*** Opening of ENTRIES SUPPLIED ***

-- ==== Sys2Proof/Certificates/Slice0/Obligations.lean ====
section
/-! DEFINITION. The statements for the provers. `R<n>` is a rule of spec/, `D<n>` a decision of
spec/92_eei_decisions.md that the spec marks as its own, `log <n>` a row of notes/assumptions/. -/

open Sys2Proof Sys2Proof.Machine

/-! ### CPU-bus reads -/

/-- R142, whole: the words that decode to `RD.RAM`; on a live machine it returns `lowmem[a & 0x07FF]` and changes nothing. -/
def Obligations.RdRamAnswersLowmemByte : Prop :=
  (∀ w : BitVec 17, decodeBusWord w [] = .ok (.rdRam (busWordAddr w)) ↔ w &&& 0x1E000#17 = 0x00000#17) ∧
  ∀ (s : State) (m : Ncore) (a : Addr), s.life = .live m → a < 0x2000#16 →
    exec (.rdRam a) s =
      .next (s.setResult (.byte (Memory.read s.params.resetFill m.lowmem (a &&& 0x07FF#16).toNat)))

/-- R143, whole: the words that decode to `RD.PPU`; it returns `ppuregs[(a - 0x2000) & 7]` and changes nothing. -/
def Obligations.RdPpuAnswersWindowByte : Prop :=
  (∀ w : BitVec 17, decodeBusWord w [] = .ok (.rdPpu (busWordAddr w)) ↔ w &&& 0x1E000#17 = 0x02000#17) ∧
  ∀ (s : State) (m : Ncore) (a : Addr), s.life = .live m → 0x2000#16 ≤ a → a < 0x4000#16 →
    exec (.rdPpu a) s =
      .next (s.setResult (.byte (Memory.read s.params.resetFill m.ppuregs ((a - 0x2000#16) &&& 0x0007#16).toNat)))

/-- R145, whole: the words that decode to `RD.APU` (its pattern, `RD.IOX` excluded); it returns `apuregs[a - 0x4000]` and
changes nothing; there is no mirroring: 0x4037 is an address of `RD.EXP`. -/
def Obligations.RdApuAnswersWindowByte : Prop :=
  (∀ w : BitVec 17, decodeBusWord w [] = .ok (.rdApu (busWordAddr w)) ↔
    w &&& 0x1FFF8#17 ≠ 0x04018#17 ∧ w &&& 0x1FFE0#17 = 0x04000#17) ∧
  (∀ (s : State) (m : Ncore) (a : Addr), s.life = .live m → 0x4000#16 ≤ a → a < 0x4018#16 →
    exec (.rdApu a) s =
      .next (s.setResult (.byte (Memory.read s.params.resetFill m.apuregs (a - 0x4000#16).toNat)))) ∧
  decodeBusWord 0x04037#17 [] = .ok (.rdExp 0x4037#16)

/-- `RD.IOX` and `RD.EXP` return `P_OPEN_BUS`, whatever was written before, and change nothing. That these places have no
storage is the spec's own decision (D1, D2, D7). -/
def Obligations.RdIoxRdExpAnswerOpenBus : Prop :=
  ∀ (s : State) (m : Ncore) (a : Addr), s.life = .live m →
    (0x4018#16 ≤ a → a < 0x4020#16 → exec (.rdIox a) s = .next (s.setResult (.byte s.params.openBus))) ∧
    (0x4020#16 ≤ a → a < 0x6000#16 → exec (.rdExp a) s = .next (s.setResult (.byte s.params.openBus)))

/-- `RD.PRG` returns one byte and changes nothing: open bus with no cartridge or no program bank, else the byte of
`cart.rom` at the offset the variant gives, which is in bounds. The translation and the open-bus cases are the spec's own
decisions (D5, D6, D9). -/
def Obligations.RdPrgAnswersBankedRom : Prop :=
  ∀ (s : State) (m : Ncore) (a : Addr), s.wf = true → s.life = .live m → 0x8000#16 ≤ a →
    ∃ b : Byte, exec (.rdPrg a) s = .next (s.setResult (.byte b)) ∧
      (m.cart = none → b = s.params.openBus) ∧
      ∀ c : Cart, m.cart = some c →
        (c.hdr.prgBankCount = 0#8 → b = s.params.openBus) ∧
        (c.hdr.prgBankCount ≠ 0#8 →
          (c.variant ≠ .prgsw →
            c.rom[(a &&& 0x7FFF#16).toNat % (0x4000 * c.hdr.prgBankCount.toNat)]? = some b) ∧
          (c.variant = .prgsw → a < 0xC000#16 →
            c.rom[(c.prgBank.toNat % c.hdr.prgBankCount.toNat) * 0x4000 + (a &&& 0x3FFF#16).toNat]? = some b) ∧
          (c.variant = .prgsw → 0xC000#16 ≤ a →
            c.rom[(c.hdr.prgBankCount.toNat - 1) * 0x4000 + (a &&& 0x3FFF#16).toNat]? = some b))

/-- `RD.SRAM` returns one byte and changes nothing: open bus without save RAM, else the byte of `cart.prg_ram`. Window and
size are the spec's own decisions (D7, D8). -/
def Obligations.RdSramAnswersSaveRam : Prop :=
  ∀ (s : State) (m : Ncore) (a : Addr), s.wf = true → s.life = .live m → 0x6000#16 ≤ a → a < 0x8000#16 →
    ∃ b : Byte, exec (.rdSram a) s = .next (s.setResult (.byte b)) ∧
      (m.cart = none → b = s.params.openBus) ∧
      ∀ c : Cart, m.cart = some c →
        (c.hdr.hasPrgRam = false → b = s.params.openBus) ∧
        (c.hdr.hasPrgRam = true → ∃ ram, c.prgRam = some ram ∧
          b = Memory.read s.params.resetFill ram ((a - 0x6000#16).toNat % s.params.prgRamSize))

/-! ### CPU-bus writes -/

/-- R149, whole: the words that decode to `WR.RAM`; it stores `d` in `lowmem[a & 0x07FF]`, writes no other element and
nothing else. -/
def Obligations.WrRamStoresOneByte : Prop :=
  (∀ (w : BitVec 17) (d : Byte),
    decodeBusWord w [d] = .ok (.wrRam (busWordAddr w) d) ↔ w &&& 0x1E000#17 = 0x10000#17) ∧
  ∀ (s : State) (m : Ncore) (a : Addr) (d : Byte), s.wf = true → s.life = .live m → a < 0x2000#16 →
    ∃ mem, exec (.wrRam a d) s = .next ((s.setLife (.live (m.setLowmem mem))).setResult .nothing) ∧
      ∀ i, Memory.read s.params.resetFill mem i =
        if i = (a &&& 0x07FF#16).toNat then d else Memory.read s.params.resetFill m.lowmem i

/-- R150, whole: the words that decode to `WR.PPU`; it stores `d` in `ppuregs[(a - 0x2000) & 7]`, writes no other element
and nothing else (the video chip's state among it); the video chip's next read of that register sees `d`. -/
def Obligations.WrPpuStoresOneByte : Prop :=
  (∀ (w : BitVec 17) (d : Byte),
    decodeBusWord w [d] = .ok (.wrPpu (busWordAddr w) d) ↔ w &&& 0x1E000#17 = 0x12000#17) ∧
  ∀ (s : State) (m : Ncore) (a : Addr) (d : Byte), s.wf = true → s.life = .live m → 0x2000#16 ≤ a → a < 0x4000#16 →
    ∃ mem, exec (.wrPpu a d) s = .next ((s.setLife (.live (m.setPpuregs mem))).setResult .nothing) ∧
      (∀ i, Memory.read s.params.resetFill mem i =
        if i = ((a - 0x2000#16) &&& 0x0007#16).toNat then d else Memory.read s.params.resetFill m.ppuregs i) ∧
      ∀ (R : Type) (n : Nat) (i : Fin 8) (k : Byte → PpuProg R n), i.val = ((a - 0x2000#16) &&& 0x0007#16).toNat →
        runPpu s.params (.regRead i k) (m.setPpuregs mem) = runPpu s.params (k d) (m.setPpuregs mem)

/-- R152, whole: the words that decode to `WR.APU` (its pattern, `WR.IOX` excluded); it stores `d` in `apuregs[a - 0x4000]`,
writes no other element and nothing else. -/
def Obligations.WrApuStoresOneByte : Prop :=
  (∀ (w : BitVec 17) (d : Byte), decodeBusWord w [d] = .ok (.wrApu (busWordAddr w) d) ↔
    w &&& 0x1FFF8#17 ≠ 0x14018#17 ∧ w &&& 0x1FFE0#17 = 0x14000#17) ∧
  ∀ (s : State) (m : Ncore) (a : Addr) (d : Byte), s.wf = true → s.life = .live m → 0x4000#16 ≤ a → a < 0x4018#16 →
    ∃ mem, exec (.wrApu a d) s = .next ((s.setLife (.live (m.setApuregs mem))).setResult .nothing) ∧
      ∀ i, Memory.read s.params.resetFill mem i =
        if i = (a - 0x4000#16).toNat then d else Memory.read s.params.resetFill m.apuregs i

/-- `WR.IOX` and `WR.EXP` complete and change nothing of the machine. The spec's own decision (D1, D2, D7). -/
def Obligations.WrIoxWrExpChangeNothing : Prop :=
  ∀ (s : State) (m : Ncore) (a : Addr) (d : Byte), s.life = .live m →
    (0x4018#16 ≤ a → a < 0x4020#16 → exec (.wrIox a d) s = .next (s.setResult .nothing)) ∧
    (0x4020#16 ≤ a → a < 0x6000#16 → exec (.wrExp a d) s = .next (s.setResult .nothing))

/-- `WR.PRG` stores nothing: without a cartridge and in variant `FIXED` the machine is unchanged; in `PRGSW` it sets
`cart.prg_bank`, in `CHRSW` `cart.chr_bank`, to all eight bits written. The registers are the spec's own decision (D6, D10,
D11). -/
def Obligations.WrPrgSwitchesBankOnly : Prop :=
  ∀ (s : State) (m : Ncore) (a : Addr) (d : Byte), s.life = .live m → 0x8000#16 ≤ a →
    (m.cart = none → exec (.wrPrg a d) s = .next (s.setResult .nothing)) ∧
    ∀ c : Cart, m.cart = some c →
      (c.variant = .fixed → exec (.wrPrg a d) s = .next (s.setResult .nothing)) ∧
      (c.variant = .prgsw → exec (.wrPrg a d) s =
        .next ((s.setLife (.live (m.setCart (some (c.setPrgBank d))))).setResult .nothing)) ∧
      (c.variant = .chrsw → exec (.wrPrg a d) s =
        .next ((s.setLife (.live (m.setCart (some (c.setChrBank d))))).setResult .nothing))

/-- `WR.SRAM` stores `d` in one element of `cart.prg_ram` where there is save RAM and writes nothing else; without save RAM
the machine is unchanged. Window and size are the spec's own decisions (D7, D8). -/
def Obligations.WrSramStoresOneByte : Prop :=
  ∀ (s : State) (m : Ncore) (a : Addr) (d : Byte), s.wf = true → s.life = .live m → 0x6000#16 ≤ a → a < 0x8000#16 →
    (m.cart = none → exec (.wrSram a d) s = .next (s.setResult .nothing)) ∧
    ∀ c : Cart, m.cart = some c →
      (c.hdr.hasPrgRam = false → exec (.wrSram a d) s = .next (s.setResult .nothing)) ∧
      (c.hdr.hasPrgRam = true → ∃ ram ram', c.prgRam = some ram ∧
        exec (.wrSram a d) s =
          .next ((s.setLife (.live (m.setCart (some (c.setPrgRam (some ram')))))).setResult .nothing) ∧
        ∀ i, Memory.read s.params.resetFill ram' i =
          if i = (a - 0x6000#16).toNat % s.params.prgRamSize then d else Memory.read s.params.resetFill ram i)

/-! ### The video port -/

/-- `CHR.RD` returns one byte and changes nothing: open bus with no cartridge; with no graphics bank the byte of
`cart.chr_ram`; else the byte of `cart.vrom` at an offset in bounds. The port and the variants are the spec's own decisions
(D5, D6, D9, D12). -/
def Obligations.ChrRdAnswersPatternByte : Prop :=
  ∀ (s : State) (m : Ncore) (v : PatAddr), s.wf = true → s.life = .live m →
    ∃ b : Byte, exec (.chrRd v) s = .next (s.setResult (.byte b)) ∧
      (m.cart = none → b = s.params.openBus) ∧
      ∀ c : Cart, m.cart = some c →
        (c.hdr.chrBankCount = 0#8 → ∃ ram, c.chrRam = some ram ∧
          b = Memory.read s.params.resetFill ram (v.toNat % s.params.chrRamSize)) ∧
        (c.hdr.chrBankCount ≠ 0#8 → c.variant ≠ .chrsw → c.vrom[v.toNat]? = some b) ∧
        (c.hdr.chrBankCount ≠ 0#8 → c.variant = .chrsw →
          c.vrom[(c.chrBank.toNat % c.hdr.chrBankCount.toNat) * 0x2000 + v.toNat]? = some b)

*** Close of ENTRIES SUPPLIED ***

ACTION ITEM: Would you print exactly, and only, the lines of the data above from the line with "(c.variant = .prgsw → 0xC000#16" through the line with "c.rom[(c.hdr.prgBankCount.toNat - 1)", inclusive?

WRITTEN RESPONSE:
          (c.variant = .prgsw → 0xC000#16 ≤ a →
            c.rom[(c.hdr.prgBankCount.toNat - 1) * 0x4000 + (a &&& 0x3FFF#16).toNat]? = some b))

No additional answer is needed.